LanguageIdentifier

public interface LanguageIdentifier extends Closeable, LifecycleObserver, OptionalModuleApi

A LanguageIdentification client for identifying the language of a piece of text.

A LanguageIdentifier is created via LanguageIdentification.getClient(LanguageIdentificationOptions) or LanguageIdentification.getClient() if you wish to use the default options.

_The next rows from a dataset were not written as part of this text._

-- ==== Sys2Proof/Machine/BranchJump.lean ====
section
/-! DEFINITION. Control transfer (44_branch_jump.md R190 to R192). -/

namespace Sys2Proof.Machine

/-- The frame of BEQ and BNE: SUB, test the zero result, branch to the branch's own address plus `imm` (R130). -/
def State.branch (s : State) (c : BCond) (rs1 rs2 : RegIdx) (imm : BitVec 13) : State :=
  s.retire (if condHolds c (alu .sub (s.getReg rs1) (s.getReg rs2)) then s.pc + sext imm else s.pc + 4#32)

/-- R190. -/
def execBeq (rs1 rs2 : RegIdx) (imm : BitVec 13) (s : State) : Host.Outcome State Fault Refusal :=
  .next (s.branch .eq rs1 rs2 imm)

/-- R191. -/
def execBne (rs1 rs2 : RegIdx) (imm : BitVec 13) (s : State) : Host.Outcome State Fault Refusal :=
  .next (s.branch .ne rs1 rs2 imm)

/-- JAL (R192): link `pc + 4`, then jump to `pc + imm`; both use the pc of the JAL itself (R131). -/
def execJal (rd : RegIdx) (imm : BitVec 21) (s : State) : Host.Outcome State Fault Refusal :=
  .next ((s.setReg rd (s.pc + 4#32)).retire (s.pc + sext imm))

end Sys2Proof.Machine
end

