/-- Settles O22: the four image bytes are the fetched word. -/
theorem stepRunsTheDecodedInstruction : Obligations.StepRunsTheDecodedInstruction := by
  rintro s _ i rest hrun rfl hle hbytes
  obtain ⟨hdec, hrest⟩ := decode_of_decodeBytes hbytes
  exact ⟨wf_of_decode hdec, hrest, step_decoded hrun (ifetch_eq_some.mpr ⟨hle, rfl⟩) hdec⟩

theorem withFetchWord_run (s : State) (nbits w : Nat) : (s.withFetchWord nbits w).run = .running := by
  unfold State.withFetchWord
  split
  · assumption
  · rfl

theorem withFetchWord_ifetch (s : State) (nbits w : Nat) :
    (s.withFetchWord nbits w).ifetch (s.withFetchWord nbits w).pc = some (tableWord nbits w) := by
  unfold State.withFetchWord
  split
  · exact ifetch_placeWord s s.pc _
  · exact ifetch_placeWord s.releaseRun s.pc _

/-- Settles O23: the state with the word placed is Running and fetches that word. -/
theorem placedWordRunsNext : Obligations.PlacedWordRunsNext := fun s nbits w _ h =>
  step_decoded (withFetchWord_run s nbits w) (withFetchWord_ifetch s nbits w) (decode_of_decodeTableWord h)

end Sys2Proof.Machine
end

section
/-! ### Faults (60_exceptions.md sections 1 and 2) -/

namespace Sys2Proof.Machine

/-- Settles O24: a word that matches no row is rejected, and that cycle is the fault transition. -/
theorem illegalWordFaults : Obligations.IllegalWordFaults := by
  intro s w hrun hfetch hnone
  obtain ⟨e, hdec⟩ := decode_error_of_no_row hnone
  exact ⟨_, step_illegal hrun hfetch hdec, faulted_takeFault s .decodeError w⟩

/-- The one fault of an instruction is the refused access, which takes an address space larger than the store. -/
theorem Effect.fault_cases {i : Instr} {s t : State} (e : Effect i s t) (hs : s.haltCause = .none)
    (ht : t.haltCause = .fault) :
    t = s.takeFault .dataAddressOutOfRange (encode i) ∧ s.cfg.dmemLimit < 4294967296 := by
  cases e with
  | refused a hlt => exact ⟨rfl, Nat.lt_of_lt_of_le hlt (alignDown_add_four_le a)⟩
  | halted => cases ht
  | wrote | moved | loaded | stored => simp [hs] at ht

/-- All a cycle that ends in a fault can be: the fault transition with the fetched word, as an illegal word or, where
DMEM_LIMIT is below 2^32, as a refused access. -/
theorem step_fault_cases {s t : State} (hrun : s.run = .running) (hs : s.haltCause = .none) (h : step s = .next t)
    (ht : t.haltCause = .fault) :
    ∃ w, s.ifetch s.pc = some w ∧
      (t = s.takeFault .decodeError w ∨
        t = s.takeFault .dataAddressOutOfRange w ∧ s.cfg.dmemLimit < 4294967296) := by
  obtain ⟨hhalted, -⟩ | ⟨-, -, rfl⟩ | ⟨w, e, -, hfetch, -, rfl⟩ | ⟨w, i, -, hfetch, hdec, hexec⟩ := step_cases h
  · rw [hrun] at hhalted
    cases hhalted
  · cases ht
  · exact ⟨w, hfetch, .inl rfl⟩
  · have hfault := (exec_cases hexec).fault_cases hs ht
    rw [encode_of_decode hdec] at hfault
    exact ⟨w, hfetch, .inr hfault⟩

/-- Settles O25: either fault of a cycle is the fault transition. -/
theorem faultsArePrecise : Obligations.FaultsArePrecise := by
  intro s t hrun hs h ht
  obtain ⟨w, hfetch, rfl | ⟨rfl, -⟩⟩ := step_fault_cases hrun hs h ht
  · exact ⟨w, _, hfetch, .inl rfl, faulted_takeFault s .decodeError w⟩
  · exact ⟨w, _, hfetch, .inr rfl, faulted_takeFault s .dataAddressOutOfRange w⟩

/-- Settles O41: with the whole address space in the store no access is refused. -/
theorem unboundedStoreNeverRefusesAnAddress : Obligations.UnboundedStoreNeverRefusesAnAddress := by
  intro s t hlimit hrun hs h ht
  obtain ⟨w, -, rfl | ⟨-, hlt⟩⟩ := step_fault_cases hrun hs h ht
  · rfl
  · omega
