-- ==== Sys2Proof/Machine/RegMap.lean ====
section
/-! DEFINITION. The register map of BAR0 (R378, R387): one row per register type, its address, its layout,
which bits each access code of R13 covers, and its reset word (R17). The rows are the register tables of the
chapters; a field marked img, cal or fix has 0 in the reset word, the gains of the front end's
converters the neutral 0x8000, and is loaded later (log entry 3). -/

namespace Sys2Proof.Machine

/-- The register types of the index (R387). The eight registers of a routing-table entry are named one by one
(R287), and the read-only HOD_CH_ACT registers mirror the shadow layouts of R104. -/
inductive RegName where
  | GLB_PRODUCT_ID | GLB_SERIAL | GLB_PARTITIONS | GLB_ACCESSOR | GLB_BADACC | GLB_SCRATCH | EVT_STATUS | EVT_MASK
  | EVT_CFG | EVT_LOG_PTR | EVT_NEST | EVT_FATAL | EVT_FATAL_CTL | EVT_CNT | EVT_LOG | PMC_GLOBAL | PMC_OVF | PMC_CFG
  | PMC_PERIOD | PMC_CNT | PWR_STATUS | PWR_CTL | PWR_UV_CFG | PWR_OV_CFG | PWR_RETRY | PWR_SHED | PWR_TEMP_CFG
  | PWR_MEAS_V | PWR_MEAS_I | PWR_MEAS_P | PWR_MEAS_T | PWR_ENERGY | PWR_PEAK | PWR_DIP_LOG | PWR_FAULT
  | PWR_FAULT_TOD | PWR_CAL_I | PWR_CAL_V | PWR_CAGE | PWR_CNT | CLK_STATUS | CLK_TOD | CLK_NS | CLK_RESET
  | CLK_RESET_CAUSE | CLK_BLK_RESET | CLK_LC_STATE | CLK_LC_CMD | CLK_IMG_ADDR | CLK_IMG_CTL | CLK_IMG_STATUS
  | CLK_CAL_CTL | CLK_CAL_STATUS | CLK_WAKE | CLK_WAKE_AT | CLK_WDOG_CNT | SER_LANE_CFG | SER_TX_COEF | SER_TX_START
  | SER_RX_CTL | SER_EYE | SER_STATUS | SER_PRBS | SER_LOOP | SER_PRBS_USER | SER_RX_DFE | SER_CNT | SER_TILE_CFG
  | SER_TILE_CTL | SER_TILE_STATUS | SER_EYE_CFG | PRT_CFG | PRT_CTL | PRT_STATUS | PRT_CPL_TO | PRT_SLOT | PRT_PM
  | PRT_MC | PRT_FC_ADV | PRT_CNT | PRT_LATE_LOG | PRT_LATE_INFO | XBR_CTRL | XBR_EGQ_LIMIT | XBR_TILE_WEIGHT
  | XBR_PTR | XBR_MC_VEC | XBR_MC_FAIL_LOG | XBR_MC_FAIL_CNT | XBR_MIR_CFG | XBR_MIR_FLOW | XBR_MIR_DROP
  | XBR_SAMPLE_CFG | XBR_SAMPLE_DROP | BUF_TOTAL | BUF_CFG | BUF_MIRROR_POOL | BUF_SHARED | BUF_COMMIT
  | BUF_SHARED_USE | BUF_MIRROR_USE | BUF_ECC_CE | BUF_ECC_UE | BUF_MIN | BUF_USE | SCH_NOW | SCH_PARK_TC
  | SCH_IN_TCMAP | SCH_IN_METER | SCH_SHELF_METER | SCH_Q_CFG | SCH_Q_SHAPE | SCH_Q_DEPTH | SCH_Q_HWM | SCH_BUF_HWM
  | SCH_METER_CIR | SCH_METER_PIR | SCH_METER_CBS | SCH_METER_PBS | PRK_CTRL | PRK_KEEP | PRK_CAPACITY | PRK_FREE
  | PRK_LIVE | PRK_ADMIT | PRK_PEER | PRK_GUEST | PRK_LEDGER_BUDGET | PRK_LEDGER_USE | PRK_SCRUB | PRK_SIDE_TIME
  | PRK_PLAN_STATE | PRK_PEEK_IDX | PRK_PEEK_STATUS | PRK_PEEK_DATA | PRK_WIN_CFG | PRK_CLASS_CFG | PRK_CLASS_EXPIRE
  | PRK_CLASS_BATCH | PRK_SHELF_PWR | PRK_SHELF_TIME | PRK_SHELF_READY | PRK_SHELF_CTL | PRK_SHELF_READY_ADDR
  | PRK_SHELF_READY_MASK | PRK_SHELF_READY_VAL | PRK_SHELF_STATE | PRK_SHELF_LIVE | PRK_SHELF_GRAN | PRK_SHELF_WAIT
  | PRK_CNT | HOD_CFG | HOD_STATUS | HOD_CTL | HOD_CNT | HOD_CH_SH_SRC | HOD_CH_SH_DST | HOD_CH_SH_COUNT
  | HOD_CH_SH_SPACE | HOD_CH_SH_PASID | HOD_CH_SH_JOB | HOD_CH_SH_TAG | HOD_CH_SH_SEAL | HOD_CH_ACT_SRC
  | HOD_CH_ACT_DST | HOD_CH_ACT_COUNT | HOD_CH_ACT_SPACE | HOD_CH_ACT_PASID | HOD_CH_ACT_JOB | HOD_CH_ACT_TAG
  | HOD_CH_MODE | HOD_CH_CTL | HOD_CH_STATUS | HOD_CH_PROGRESS | HOD_CH_ERRLOG | HOD_CH_ERRINFO | GRD_CFG
  | GRD_STATUS | GRD_FAULT_INFO | GRD_FAULT_ADDR | GRD_FAULT_PASID | GRD_CNT | GRD_RULE_BASE | GRD_RULE_LIMIT
  | GRD_RULE_ATTR | GRD_RULE_MATCH | GRD_COMMIT | GRD_COMMIT_MASK | SLC_FENCE | SLC_RSV_ADDR | SLC_RSV_LR
  | SLC_RSV_NEW | SLC_RSV_SC | SLC_SQ_DB | SLC_CQ_DB | SLC_EQ_DB | SLC_QP_SQ_BASE | SLC_QP_CQ_BASE | SLC_QP_CFG
  | SLC_QP_IRQ | SLC_QP_STATUS | SLC_QP_PTR | SLC_EQ_BASE | SLC_EQ_CFG | SLC_EQ_STATUS | SLC_STATE | SLC_BIND
  | SLC_RES | SLC_BASE | SLC_NAMES | SLC_QUOTA | SLC_CHAN | SLC_POOL_RES | SLC_POOL_METER | SLC_POOL_QUOTA
  | SLC_POOL_SLOTS | SLC_CTL_LAST | SLC_VC_CNT | SLC_VC_SEL | SLC_VC_PERIOD | FAB_CFG | FAB_TIME | FAB_CTL
  | FAB_STATUS | FAB_EXCL | FAB_PARTNER | FAB_PARTNER_INFO | FAB_SEQ | FAB_RX | FAB_CREDIT | FAB_CNT | BND_CFG
  | BND_TIME | BND_IDENT | BND_KEYSTONE | BND_HOLD | BND_HOLD_HWM | BND_ORPHAN | BND_ORPHAN_CNT | BND_STREAM_IDX
  | BND_STREAM_DATA | BND_ROUTE | BND_MEMBER | BND_LEND | BND_PORT_LEND | BND_LEND_CTL | BND_FAR_INFO | BND_FAR_LOG
  | BND_RT_MISS | BND_CNT | BND_RT0 | BND_RT1 | BND_RT2 | BND_RT3 | BND_RT4 | BND_RT5 | BND_RT6 | BND_RT7
  | MEM_CH_STATUS | MEM_CH_CFG | MEM_CH_ERRADDR | MEM_CH_CNT
  deriving DecidableEq, Repr
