/-- The event table of R313: how many instances the event has (0: none), and whether it is attributable to a
slice. -/
def pmcEvent (e : Nat) : Option (Nat × Bool) :=
  match e with
  | 0x000 | 0x001 => some (0, false)
  | 0x040 => some (41, false)
  | 0x041 => some (42, false)
  | 0x042 | 0x043 => some (41, false)
  | 0x044 | 0x045 => some (0, false)
  | 0x080 | 0x081 => some (73, false)
  | 0x082 => some (0, false)
  | 0x0C0 | 0x0C1 | 0x0C2 | 0x0C3 | 0x0C4 => some (64, false)
  | 0x100 | 0x101 | 0x102 | 0x103 | 0x104 => some (4, true)
  | 0x105 | 0x106 => some (56, false)
  | 0x140 | 0x141 | 0x142 | 0x143 => some (16, true)
  | 0x180 | 0x181 => some (41, true)
  | 0x1C0 | 0x1C1 | 0x1C2 | 0x1C3 | 0x1C4 => some (8, true)
  | 0x200 | 0x201 | 0x202 | 0x203 => some (64, false)
  | 0x240 | 0x241 => some (32, false)
  | 0x280 | 0x281 | 0x282 => some (8, false)
  | 0x2C0 | 0x2C1 | 0x2C2 => some (0, false)
  | 0x300 | 0x301 | 0x302 => some (8, false)
  | 0x340 => some (0, false)
  | _ => none

/-- Does a PMC_CFG selection count nothing (R311)? -/
def pmcBad (ev inst : Nat) (sliceEn : Bool) : Bool :=
  match pmcEvent ev with
  | none => true
  | some (n, sl) => (inst != 0x7F && !(decide (inst < n))) || (sliceEn && !sl)

/-- Does a virtual counter's event count nothing for a slice (R314)? -/
def vcBad (ev : Nat) : Bool :=
  match pmcEvent ev with
  | some (_, true) => false
  | _ => true

/-- The sample point of the counter whose count is at `a`. -/
def Base.sampleAt (b : Base) (a : Nat) : Nat := tget b.samples a

/-- Set a sample point (R319). -/
def Base.setSample (b : Base) (a v : Nat) : Base := { b with samples := tset b.samples a (v % 2 ^ 48) }

/-- The period that a period field names: 1-63 act as 64 (R319). -/
def samplePeriod (p : Nat) : Nat := if p = 0 then 0 else max p 64

/-- Has a count reached or passed its sample point, compared mod 2^48 (R319)? -/
def reached (count point : Nat) : Bool := decide ((count + 2 ^ 48 - point % 2 ^ 48) % 2 ^ 48 < 2 ^ 47)

/-- How many sample points, one period apart, a count has reached or passed (R319). -/
def pointsPassed (count point per : Nat) : Nat :=
  if per = 0 || !reached count point then 0 else (count + 2 ^ 48 - point % 2 ^ 48) % 2 ^ 48 / per + 1

/-- The count that a sample captures (R319): the one that the increment left, or, of a count that rose in many cycles (`many`), one that
lies up to 64 after the point: a free value (log entry 4). -/
def Base.capture (b : Base) (count point : Nat) (many : Bool) : Nat × Base :=
  if many then
    let (n, b) := b.fresh
    ((point + min ((Config.freeWord n).toNat % 65) ((count + 2 ^ 48 - point % 2 ^ 48) % 2 ^ 48)) % 2 ^ 48, b)
  else (count, b)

For example, the code below creates a LanguageIdentifier with default options.

Example:

LanguageIdentifier languageIdentifier = LanguageIdentification.getClient();
 

This class can be used from any thread.

Constant Summary

float DEFAULT_IDENTIFY_LANGUAGE_CONFIDENCE_THRESHOLD The default confidence threshold for the identifyLanguage(String) call.
float DEFAULT_IDENTIFY_POSSIBLE_LANGUAGES_CONFIDENCE_THRESHOLD The default confidence threshold for the identifyPossibleLanguages(String) call.
String UNDETERMINED_LANGUAGE_TAG The BCP 47 language tag for "undetermined language"

Public Method Summary

abstract void
abstract Task<String>
identifyLanguage(String text)
Identifies the language in a supplied String and returns the most likely language.
abstract Task<List<IdentifiedLanguage>>
identifyPossibleLanguages(String text)
Identifies the language in a supplied String and returns a list of possible languages, cutting off any languages whose confidence score falls below the threshold which is set in LanguageIdentificationOptions.Builder.setConfidenceThreshold(float).

Inherited Method Summary

Constants

public static final float DEFAULT_IDENTIFY_LANGUAGE_CONFIDENCE_THRESHOLD

The default confidence threshold for the identifyLanguage(String) call.

Constant Value: 0.5

public static final float DEFAULT_IDENTIFY_POSSIBLE_LANGUAGES_CONFIDENCE_THRESHOLD

The default confidence threshold for the identifyPossibleLanguages(String) call.

Constant Value: 0.01

public static final String UNDETERMINED_LANGUAGE_TAG

The BCP 47 language tag for "undetermined language"

Constant Value: "und"

Public Methods

public abstract void close ()

public abstract Task<String> identifyLanguage (String text)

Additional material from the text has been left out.